For the fourth event in a row, a team of sim racers has beaten professional racing drivers at the showpiece Race of Champions (ROC) — this time going one step further and winning an entire knockout match against the pros.
If you’re not familiar with the annual ROC, it’s an invitational tournament that sees drivers race an unusual mixture of vehicles around a super-special stage circuit. Each race consists of a single lap of the course, but drivers pass the finish line twice as there’s an inside lane and an outside lane on the figure-eight track.
The drivers invited include some of the biggest names in the sport from several different disciplines. There’s current and former F1 drivers like Sebastian Vettel, Mick Schumacher, and Valtteri Bottas, rally champions Sebastien Loeb, Tanner Foust, and Travis Pastrana, and even IndyCar gets representation in Felix Rosenqvist.
Along with the solo competition, which runs on the second day of each event, there’s a Nations Cup tournament where drivers are paired up by nationality. The drivers on each team race each other once apiece.
As with previous seasons, there’s also a special sim-racers squad for drivers who qualify through an eRace of Champions (eROC) event. This year that consisted of Lucas Blakeley, who won the event, and the defending champion Jarno Opmeer who came second; interestingly that’s the second successive year for that lineup, with Blakeley memorably beating Vettel in the real cars in 2022.
This year’s event returned to the snow of Pite Havsbad in Sweden, with a track carved out of the ice on the Baltic Sea, and the eROC team faced probably the unkindest draw of all against Team Finland. With Valtteri Bottas and Mika Hakkinen racing, and the icy nature of the track, nobody would have blamed the sim racers for falling to a whitewash.
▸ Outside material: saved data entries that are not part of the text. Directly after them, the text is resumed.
-- ==== Sys2Proof/Machine/Regs.lean ====
section
/-! DEFINITION. The register map as data (18 R426 and the field tables of every chapter): one name per
register field, and for each field where it lies in BAR0, its access code (00 R7), its reset value and the
survival code of its Kept across column (16 R405). Reserved bits are no fields: they read as zero and ignore
writes (00 R11). CORE_SCALE lies in device memory (04 R81), and the BLKCTL registers are per view (18 R430);
neither is in this table. -/

namespace Sys2Proof

/-- The access codes of 00 R7 that a register of the device uses. -/
inductive Access where
  | rw | ro | wo | rwp | rwl
  deriving DecidableEq, Repr

/-- The survival codes of 16 R405. -/
inductive Kept where
  | i | p | l | s | f
  deriving DecidableEq, Repr

/-- The blocks of BAR0 (18 R426). -/
inductive Block where
  | hst | rot | pwr | svc | skl | xce | upd | hbm | grn | core | err
  deriving DecidableEq, Repr

/-- One row of a register's field table. `base` is the BAR0 offset of the register of index 0, `dims` the
counts and strides of its indices, outermost first (a core's number is the outermost index of a CORE_
register), `bytes` the register's width. -/
structure FieldSpec where
  block : Block
  base : Nat
  dims : List (Nat × Nat)
  bytes : Nat
  lo : Nat
  width : Nat
  access : Access
  reset : Nat
  kept : Kept
  snap : Bool
  deriving DecidableEq, Repr

/-- The register fields of the device, named by register and field. -/
inductive Field where
  | coreEpiMsePtrAddr
  | coreSeqCtrlRun
  | coreSeqCtrlStart
  | coreStreamBaseBase
  | coreSeqStatusState
  | coreSeqStatusStoppedS
  | coreSeqStatusMpc
  | coreSeqStatusDepth
  | coreIssueErrCode
  | coreIssueErrStream
  | coreIssueErrAddr
  | coreIssueErrField
  | coreLcCount
  | coreLcRemain
  | coreWaitStateWaiting
  | coreWaitStateKind
  | coreWaitStateFlag
  | coreWaitStateAddr
  | coreWaitStateValue
  | coreWaitStateCycles
  | coreParamReadyReady
  | coreMarkLostLost
  | corePshadowValue
  | coreParamValue
  | coreBalCtrlDynamic
  | hstWorkNext
  | hstWorkLimit
  | hstWorkBase
  | hstWorkAuto
  | hstWorkArm
  | grnSchedOwner
  | grnCtrlClear
  | grnCtrlBusy
  | grnCtrlSelftest
  | grnStatusState
  | grnStatusRows
  | grnStatusSpares
  | grnErrTallyCe
  | grnErrTallyUe
  | grnSparebankBank
  | grnSparebankEn
  | grnRemapRow
  | grnRemapEn
  | hbmStatusState
  | hbmStatusRefx2
  | hbmStatusTemp
  | hbmStatusRepairs
  | hbmErrTallyCe
  | hbmErrTallyUe
  | hbmScrubEn
  | hbmScrubInterval
  | hbmScrubPasses
  | hbmInjectOffset
  | hbmInjectNsym
  | hbmInjectArm
  | xceGroupSizem1
  | xceGroupRank
  | xceGroupSucc
  | xceGroupPred
  | xceGroupServe
  | xceGroupMcast
  | xceGroupMcen
  | xceGroupEn
  | xceMembersAddr
  | xceListBase
  | xceListCount
  | xceCstatInst
  | xceCstatState
  | xceCstatBlocks
  | xceEscTallyEscMade
  | xceEscTallyEscRecv
  | xceWinCtrlMhi
  | xceWinCtrlMlo
  | xceCkfaultXtag
  | xceCkfaultBlock
  | xceCkfaultKind
  | xceCkfaultFrom
  | xceCkfaultAt
  | xceDropTallyDropped
  | updStepStep
  | updSealState
  | updSealVerdict
  | updSealFatal
  | updSealSgrp
  | updSealCken
  | updSealSbuf
  | updListBase
  | updListCount
  | updTallyNonfinite
  | updTallyCommits
  | updCkptStep
  | updEngineState
  | updEnginePart
  | updEngineMismatch
  | updHypValue
  | updProgWord
  | coreEpiShadowPtrAddr
  | sklDevidDevid
  | sklDevidValid
  | sklDevidHoplim
  | sklEpochEpoch
  | sklEpochDraining
  | sklEpochBank0
  | sklEpochBank1
  | sklEpochDrainLimit
  | sklEpochExpired
  | sklRouteOut
  | sklMcastPorts
  | sklMcastLocal
  | sklMcastEp
  | sklMcastValid
  | sklMcastLeaves
  | sklPortCtrlEn
  | sklPortCtrlForce16
  | sklPortCtrlSpthr
  | sklPortStatusState
  | sklPortStatusPeerport
  | sklPortStatusPeerdev
  | sklPortStatusRtt
  | sklPortStatusHead
  | sklSpareMapTx0
  | sklSpareMapTx0en
  | sklSpareMapTx1
  | sklSpareMapTx1en
  | sklSpareMapRx0
  | sklSpareMapRx0en
  | sklSpareMapRx1
  | sklSpareMapRx1en
  | sklLinkTallyCsym
  | sklLinkTallyRetry
  | sklChanRes
  | sklChanOcc
  | sklChanXoff
  | sklInjCap
  | sklInjRate
  | sklInjMarks
  | sklTimeNow
  | sklTimeCtrlGmpri
  | sklTimeCtrlLocked
  | sklTimeCtrlGm
  | sklTimeCtrlParent
  | sklTimeCtrlHops
  | sklTimeCtrlGmid
  | sklViolTallyCount
  | rotSimgAddrAddr
  | rotSimgCtrlStart
  | rotSimgCtrlBusy
  | rotSimgCtrlCheckonly
  | rotSimgStatusCode
  | rotSimgStatusSect
  | rotSimgStatusRecord
  | rotSimgStatusOffset
  | rotSimgStatusApplied
  | rotSimgIdFullid
  | rotSimgIdLastid
  | rotStructRegprot
  | rotStructEnmodes
  | rotStructQused
  | rotCoreMapSlot
  | hstLinkStatusUp
  | hstLinkStatusRate
  | hstLinkStatusWidth
  | hstLinkStatusNoflit
  | hstLinkStatusReqide
  | hstLinkStatusDowns
  | hstOwnPolicyOrder
  | hstOwnPolicyElig
  | hstOwnPolicySecure
  | hstOwnPolicyWindow
  | hstOwnPolicyFmdev
  | hstOwnPolicyFmep
  | hstOwnPolicyLock
  | hstOwnStatusState
  | hstOwnStatusOwner
  | hstOwnStatusSucc
  | hstOwnStatusCause
  | hstOwnStatusChanges
  | hstOwnCtrlClaim
  | hstOwnCtrlRelease
  | hstOwnCtrlHandover
  | hstOwnCtrlSucc
  | hstBar2BaseBase
  | hstHwinHaddr
  | hstHwinLen
  | hstHwinEn
  | hstViolTallyCount
  | svcSlotAddr
  | svcSlotGo
  | svcSlotState
  | svcSlotCode
  | svcSlotTag
  | svcSlotDetail
  | svcVpulsePulse
  | svcPulseCount
  | svcPulseStep
  | svcFwbeatBeat
  | svcLoopCursor
  | svcLoopIngest
  | svcLoopLoop
  | svcLoopPlogcnt
  | rotBootStatusStage
  | rotBootStatusBank
  | rotBootStatusFellback
  | rotBootStatusTrial
  | rotBootStatusTries
  | rotBootStatusReason
  | rotBootStatusRtype
  | rotBootStatusEarlyw
  | rotBootStatusMlost
  | rotDeviceIdId
  | rotFuseStateSvnBoot
  | rotFuseStateSvnFw
  | rotFuseStateSvnTests
  | rotFuseStateSvnStruct
  | rotFuseStateVrevoked
  | rotFuseStateOenrolled
  | rotFuseStateOrevoked
  | rotFuseStateOslot
  | rotFuseStateOwned
  | rotFuseStatePending
  | rotFuseStateLifecycle
  | rotFuseCtrlAddr
  | rotFuseCtrlOp
  | rotFuseCtrlStype
  | rotFuseCtrlSval
  | rotFuseCtrlStart
  | rotFuseCtrlBusy
  | rotFuseCtrlResult
  | rotPmapQmask
  | rotPmapHwin
  | rotPmapValid
  | rotPmapLockLock
  | rotFlashCtrlFoff
  | rotFlashCtrlDaddr
  | rotFlashCtrlLen
  | rotFlashCtrlOp
  | rotFlashCtrlStart
  | rotFlashCtrlBusy
  | rotFlashCtrlResult
  | hstResetWarm
  | hstResetPort
  | hstPartCtrlFence
  | hstPartCtrlFenced
  | hstPartCtrlReset
  | hstPartCtrlBusy
  | hstPartCtrlCause
  | coreResetReset
  | coreResetBusy
  | pwrStatusStage
  | pwrStatusMode
  | pwrStatusShedcap
  | pwrStatusThermcap
  | pwrStatusTlevel
  | pwrStatusPending
  | pwrStatusHold
  | pwrStatusQuiesced
  | pwrStatusPstate
  | pwrStatusRefloss
  | pwrStatusDieslow
  | pwrModeCtrlSel
  | pwrInputVin
  | pwrInputIin
  | pwrInputHoldus
  | pwrStateCtrlTarget
  | pwrHoursHours
  | pwrShedTallyS1
  | pwrShedTallyS2
  | pwrShedTallyS3
  | pwrShedTallyS4
  | pwrTempTemp
  | pwrTempPeak
  | pwrTempVdie
  | pwrSlotVsetE
  | pwrSlotVsetT
  | pwrSlotME
  | pwrSlotMT
  | pwrSlotTrend
  | pwrSlotCal
  | pwrSlotRetired
  | hstDevStatusBoot
  | hstDevStatusDevfault
  | hstDevStatusRegprot
  | hstDevStatusShed
  | hstDevStatusPen
  | hstDevStatusPfenced
  | hstDevStatusPattn
  | updStatusStatus
  | updStatusPrev
  | hstIrqRouteKind
  | hstIrqRouteArg
  | errRingBase
  | errRingLog2n
  | errRingEn
  | errSeqNext
  | errLostDropped
  | errLostLoftonly
  | errLastRecord
  deriving DecidableEq, Repr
That’s not what happened though, as Blakeley put Bottas to the sword in the first race in the Cupra UrbanRebels and won by four seconds from the Alfa Romeo F1 driver. Incredibly he’d repeat that feat against Hakkinen, beating the two-time F1 champion in the Supercar Lites.
While Opmeer couldn’t register a win against the Finns, he was close enough that, with the scores tied at 2-2, Team eROC would advance on aggregate time and to a repeat match of 2022’s event against Team Germany.
However that didn’t quite go the same way as last year, with Vettel taking revenge en route to a 3-0 win for the F1 pros.
Sim racers have been part of the ROC mix since the 2018 event, which saw Rudy van Buren and Enzo Bonito take part and van Buren secure two wins for the team against Timo Bernhard and then-F2 driver Lando Norris.
Bonito returned the following year, and beat ex-F1 driver Lucas di Grassi, with James Baldwin taking the other seat in the sim racing squad — and victory against Ruben Garcia Jr., champion of NASCAR Mexico.